BACKGROUND: Hemodiafiltration is used to increase the convective transport and thereby the elimination of small and middle molecules, mainly beta2-microglobulin (beta2-M) across the dialysis membranes. There is little information concerning urea, creatinine, beta2-M and principally phosphate kinetics during hemodiafiltration in vivo. In this prospective study, we evaluated the transmembrane solute mass removal (TSR) and clearance (Kd) of urea, creatinine and phosphate as well as serum beta2-M reduction rate (beta2-MRR) and collected beta2-M in dialysate plus ultrafiltrate during high-flux hemodialysis (HD) and post-dilutional hemodiafiltration (HDF). PATIENTS AND METHODS: 16 patients were studied using a polysulfone capillary filter (1.6 m2 surface area, 40 microm fiber internal diameter and 200 microm, wall thickness) during 2 one-week periods: first week HD 1.6 m2 and second week HDF 1.6 m2. Treatment time was 4 hours, blood flow rate 300 ml/min with constant dialysate and ultrafiltration rates for HD and HDF periods. TSR, Kd, beta2-MRR and beta2-M collection were assessed during the mid-week treatment.
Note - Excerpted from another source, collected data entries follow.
/-! ### setMailbox -/

@[simp] theorem Dev.now_setMailbox (s : Dev) (b : Nat) (v : Mbx) : (s.setMailbox b v).now = s.now := rfl
@[simp] theorem Dev.skew_setMailbox (s : Dev) (b : Nat) (v : Mbx) : (s.setMailbox b v).skew = s.skew := rfl
@[simp] theorem Dev.slew_setMailbox (s : Dev) (b : Nat) (v : Mbx) : (s.setMailbox b v).slew = s.slew := rfl
@[simp] theorem Dev.free_setMailbox (s : Dev) (b : Nat) (v : Mbx) : (s.setMailbox b v).free = s.free := rfl
@[simp] theorem Dev.order_setMailbox (s : Dev) (b : Nat) (v : Mbx) : (s.setMailbox b v).order = s.order := rfl
@[simp] theorem Dev.regs_setMailbox (s : Dev) (b : Nat) (v : Mbx) : (s.setMailbox b v).regs = s.regs := rfl
@[simp] theorem Dev.wide_setMailbox (s : Dev) (b : Nat) (v : Mbx) : (s.setMailbox b v).wide = s.wide := rfl
@[simp] theorem Dev.fps_setMailbox (s : Dev) (b : Nat) (v : Mbx) : (s.setMailbox b v).fps = s.fps := rfl
@[simp] theorem Dev.routes_setMailbox (s : Dev) (b : Nat) (v : Mbx) : (s.setMailbox b v).routes = s.routes := rfl
@[simp] theorem Dev.dups_setMailbox (s : Dev) (b : Nat) (v : Mbx) : (s.setMailbox b v).dups = s.dups := rfl
@[simp] theorem Dev.outcomes_setMailbox (s : Dev) (b : Nat) (v : Mbx) : (s.setMailbox b v).outcomes = s.outcomes := rfl
@[simp] theorem Dev.offsets_setMailbox (s : Dev) (b : Nat) (v : Mbx) : (s.setMailbox b v).offsets = s.offsets := rfl
@[simp] theorem Dev.crown_setMailbox (s : Dev) (b : Nat) (v : Mbx) : (s.setMailbox b v).crown = s.crown := rfl
@[simp] theorem Dev.pcs_setMailbox (s : Dev) (b : Nat) (v : Mbx) : (s.setMailbox b v).pcs = s.pcs := rfl
@[simp] theorem Dev.qmes_setMailbox (s : Dev) (b : Nat) (v : Mbx) : (s.setMailbox b v).qmes = s.qmes := rfl
@[simp] theorem Dev.ecc_setMailbox (s : Dev) (b : Nat) (v : Mbx) : (s.setMailbox b v).ecc = s.ecc := rfl
@[simp] theorem Dev.fuller_setMailbox (s : Dev) (b : Nat) (v : Mbx) : (s.setMailbox b v).fuller = s.fuller := rfl
@[simp] theorem Dev.pf_setMailbox (s : Dev) (b : Nat) (v : Mbx) : (s.setMailbox b v).pf = s.pf := rfl
@[simp] theorem Dev.hbs_setMailbox (s : Dev) (b : Nat) (v : Mbx) : (s.setMailbox b v).hbs = s.hbs := rfl
@[simp] theorem Dev.aesLast_setMailbox (s : Dev) (b : Nat) (v : Mbx) : (s.setMailbox b v).aesLast = s.aesLast := rfl
@[simp] theorem Dev.batt_setMailbox (s : Dev) (b : Nat) (v : Mbx) : (s.setMailbox b v).batt = s.batt := rfl
@[simp] theorem Dev.otp_setMailbox (s : Dev) (b : Nat) (v : Mbx) : (s.setMailbox b v).otp = s.otp := rfl
@[simp] theorem Dev.mgmt_setMailbox (s : Dev) (b : Nat) (v : Mbx) : (s.setMailbox b v).mgmt = s.mgmt := rfl
@[simp] theorem Dev.coll_setMailbox (s : Dev) (b : Nat) (v : Mbx) : (s.setMailbox b v).coll = s.coll := rfl
@[simp] theorem Dev.bist_setMailbox (s : Dev) (b : Nat) (v : Mbx) : (s.setMailbox b v).bist = s.bist := rfl
@[simp] theorem Dev.icStart_setMailbox (s : Dev) (b : Nat) (v : Mbx) : (s.setMailbox b v).icStart = s.icStart := rfl
@[simp] theorem Dev.bistWait_setMailbox (s : Dev) (b : Nat) (v : Mbx) : (s.setMailbox b v).bistWait = s.bistWait := rfl
@[simp] theorem Dev.therm_setMailbox (s : Dev) (b : Nat) (v : Mbx) : (s.setMailbox b v).therm = s.therm := rfl
@[simp] theorem Dev.power_setMailbox (s : Dev) (b : Nat) (v : Mbx) : (s.setMailbox b v).power = s.power := rfl
@[simp] theorem Dev.trace_setMailbox (s : Dev) (b : Nat) (v : Mbx) : (s.setMailbox b v).trace = s.trace := rfl
@[simp] theorem Dev.traceUnread_setMailbox (s : Dev) (b : Nat) (v : Mbx) : (s.setMailbox b v).traceUnread = s.traceUnread := rfl
@[simp] theorem Dev.dbgBusy_setMailbox (s : Dev) (b : Nat) (v : Mbx) : (s.setMailbox b v).dbgBusy = s.dbgBusy := rfl
@[simp] theorem Dev.xlate_setMailbox (s : Dev) (b : Nat) (v : Mbx) : (s.setMailbox b v).xlate = s.xlate := rfl

/-! ### setFp -/

@[simp] theorem Dev.now_setFp (s : Dev) (n : Nat) (v : Fp) : (s.setFp n v).now = s.now := rfl
@[simp] theorem Dev.skew_setFp (s : Dev) (n : Nat) (v : Fp) : (s.setFp n v).skew = s.skew := rfl
@[simp] theorem Dev.slew_setFp (s : Dev) (n : Nat) (v : Fp) : (s.setFp n v).slew = s.slew := rfl
@[simp] theorem Dev.free_setFp (s : Dev) (n : Nat) (v : Fp) : (s.setFp n v).free = s.free := rfl
@[simp] theorem Dev.order_setFp (s : Dev) (n : Nat) (v : Fp) : (s.setFp n v).order = s.order := rfl
@[simp] theorem Dev.regs_setFp (s : Dev) (n : Nat) (v : Fp) : (s.setFp n v).regs = s.regs := rfl
@[simp] theorem Dev.wide_setFp (s : Dev) (n : Nat) (v : Fp) : (s.setFp n v).wide = s.wide := rfl
@[simp] theorem Dev.mbx_setFp (s : Dev) (n : Nat) (v : Fp) : (s.setFp n v).mbx = s.mbx := rfl
@[simp] theorem Dev.routes_setFp (s : Dev) (n : Nat) (v : Fp) : (s.setFp n v).routes = s.routes := rfl
@[simp] theorem Dev.dups_setFp (s : Dev) (n : Nat) (v : Fp) : (s.setFp n v).dups = s.dups := rfl
@[simp] theorem Dev.outcomes_setFp (s : Dev) (n : Nat) (v : Fp) : (s.setFp n v).outcomes = s.outcomes := rfl
@[simp] theorem Dev.offsets_setFp (s : Dev) (n : Nat) (v : Fp) : (s.setFp n v).offsets = s.offsets := rfl
@[simp] theorem Dev.crown_setFp (s : Dev) (n : Nat) (v : Fp) : (s.setFp n v).crown = s.crown := rfl
@[simp] theorem Dev.pcs_setFp (s : Dev) (n : Nat) (v : Fp) : (s.setFp n v).pcs = s.pcs := rfl
@[simp] theorem Dev.qmes_setFp (s : Dev) (n : Nat) (v : Fp) : (s.setFp n v).qmes = s.qmes := rfl
@[simp] theorem Dev.ecc_setFp (s : Dev) (n : Nat) (v : Fp) : (s.setFp n v).ecc = s.ecc := rfl
@[simp] theorem Dev.fuller_setFp (s : Dev) (n : Nat) (v : Fp) : (s.setFp n v).fuller = s.fuller := rfl
@[simp] theorem Dev.pf_setFp (s : Dev) (n : Nat) (v : Fp) : (s.setFp n v).pf = s.pf := rfl
@[simp] theorem Dev.hbs_setFp (s : Dev) (n : Nat) (v : Fp) : (s.setFp n v).hbs = s.hbs := rfl
@[simp] theorem Dev.aesLast_setFp (s : Dev) (n : Nat) (v : Fp) : (s.setFp n v).aesLast = s.aesLast := rfl
@[simp] theorem Dev.batt_setFp (s : Dev) (n : Nat) (v : Fp) : (s.setFp n v).batt = s.batt := rfl
@[simp] theorem Dev.otp_setFp (s : Dev) (n : Nat) (v : Fp) : (s.setFp n v).otp = s.otp := rfl
@[simp] theorem Dev.mgmt_setFp (s : Dev) (n : Nat) (v : Fp) : (s.setFp n v).mgmt = s.mgmt := rfl
@[simp] theorem Dev.coll_setFp (s : Dev) (n : Nat) (v : Fp) : (s.setFp n v).coll = s.coll := rfl
@[simp] theorem Dev.bist_setFp (s : Dev) (n : Nat) (v : Fp) : (s.setFp n v).bist = s.bist := rfl
@[simp] theorem Dev.icStart_setFp (s : Dev) (n : Nat) (v : Fp) : (s.setFp n v).icStart = s.icStart := rfl
@[simp] theorem Dev.bistWait_setFp (s : Dev) (n : Nat) (v : Fp) : (s.setFp n v).bistWait = s.bistWait := rfl
@[simp] theorem Dev.therm_setFp (s : Dev) (n : Nat) (v : Fp) : (s.setFp n v).therm = s.therm := rfl
@[simp] theorem Dev.power_setFp (s : Dev) (n : Nat) (v : Fp) : (s.setFp n v).power = s.power := rfl
@[simp] theorem Dev.trace_setFp (s : Dev) (n : Nat) (v : Fp) : (s.setFp n v).trace = s.trace := rfl
@[simp] theorem Dev.traceUnread_setFp (s : Dev) (n : Nat) (v : Fp) : (s.setFp n v).traceUnread = s.traceUnread := rfl
@[simp] theorem Dev.dbgBusy_setFp (s : Dev) (n : Nat) (v : Fp) : (s.setFp n v).dbgBusy = s.dbgBusy := rfl
@[simp] theorem Dev.xlate_setFp (s : Dev) (n : Nat) (v : Fp) : (s.setFp n v).xlate = s.xlate := rfl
In a second part of the study, we repeated the same protocol using a second high-flux polysulfone capillary filter (2.4 m2 surface area, 30 microm fiber diameter and 150 microm wall thickness).
RESULTS: TSR and Kd of urea and creatinine were not improved by HDF, however, HDF increased TSR and Kd of phosphate. Phosphate clearance rose from 120 (HD 1.6 m2) to 159 (HDF 1.6 m2) (p < 0.005) and from 146 (HD 2.4 m2) to 206 (HDF 2.4 m2) (p < 0.005) ml/min. Beta2-MRR increased from 64.1 +/- 8.6 to 77.7 +/- 8.2% (p < 0.005) and from 75.0 +/- 5.1 to 82.9 +/- 8.5% (p < 0.005) during HDF 1.6 m2 and HDF 2.4 m2, respectively. Collected beta2-M remained unchanged. This discrepancy seems to be due to an enhanced beta2-M adsorption to the polysulfone membrane during HDF.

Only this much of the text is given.